**Problem details**
Each line of the listing that includes "shifted" should be reported.

**Data for this exercise**
>>>>

-- ==== Sys2Proof/Machine/Alu.lean ====
section
/-! DEFINITION. Register loads, arithmetic, logic, shifts and the random byte (spec 41_alu.md): 6XNN,
7XNN, 8XY0 to 8XY7, 8XYE, CXNN. 8-bit results wrap modulo 256 (R118). -/

namespace Sys2Proof.Machine

/-- 6XNN (R110). -/
def execLdImm (x : Reg) (nn : Byte) (s : State) : Answer := .next (s.setV x nn).advance

/-- 7XNN: no flag (R111). -/
def execAddImm (x : Reg) (nn : Byte) (s : State) : Answer :=
  .next (s.setV x (s.reg x + nn)).advance

/-- 8XY0 (R112). -/
def execLdReg (x y : Reg) (s : State) : Answer := .next (s.setV x (s.reg y)).advance

/-- 8XY1: VF is not touched (R113). -/
def execOrReg (x y : Reg) (s : State) : Answer :=
  .next (s.setV x (s.reg x ||| s.reg y)).advance

/-- 8XY2: VF is not touched (R114). -/
def execAndReg (x y : Reg) (s : State) : Answer :=
  .next (s.setV x (s.reg x &&& s.reg y)).advance

/-- 8XY3: VF is not touched (R115). -/
def execXorReg (x y : Reg) (s : State) : Answer :=
  .next (s.setV x (s.reg x ^^^ s.reg y)).advance

/-- 8XY4: VF is the carry (R116). -/
def execAddReg (x y : Reg) (s : State) : Answer :=
  .next (s.setFlagThenResult x (carryFlag (s.reg x) (s.reg y)) (s.reg x + s.reg y)).advance

/-- 8XY5: `V[X] - V[Y]`, VF says whether `V[X] > V[Y]` (R117). -/
def execSubReg (x y : Reg) (s : State) : Answer :=
  .next (s.setFlagThenResult x (greaterFlag (s.reg x) (s.reg y)) (s.reg x - s.reg y)).advance

/-- 8XY6: `V[X]` shifted right by one, VF the bit shifted out; `Y` is ignored (R119). -/
def execShr (x _y : Reg) (s : State) : Answer :=
  .next (s.setFlagThenResult x (lowBitFlag (s.reg x)) (s.reg x >>> 1)).advance

/-- 8XY7: `V[Y] - V[X]`, VF says whether `V[Y] > V[X]` (R120). -/
def execSubnReg (x y : Reg) (s : State) : Answer :=
  .next (s.setFlagThenResult x (greaterFlag (s.reg y) (s.reg x)) (s.reg y - s.reg x)).advance

/-- 8XYE: `V[X]` shifted left by one, VF the bit shifted out; `Y` is ignored (R121). -/
def execShl (x _y : Reg) (s : State) : Answer :=
  .next (s.setFlagThenResult x (highBitFlag (s.reg x)) (s.reg x <<< 1)).advance

/-- CXNN: the `rnd` byte of this `Step`, masked (R122). -/
def execRnd (x : Reg) (nn : Byte) (s : State) : Answer := .next (s.setV x (s.rnd &&& nn)).advance

end Sys2Proof.Machine
end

<<<<

**Answer for this exercise**
/-- 8XY6: `V[X]` shifted right by one, VF the bit shifted out; `Y` is ignored (R119). -/
/-- 8XYE: `V[X]` shifted left by one, VF the bit shifted out; `Y` is ignored (R121). -/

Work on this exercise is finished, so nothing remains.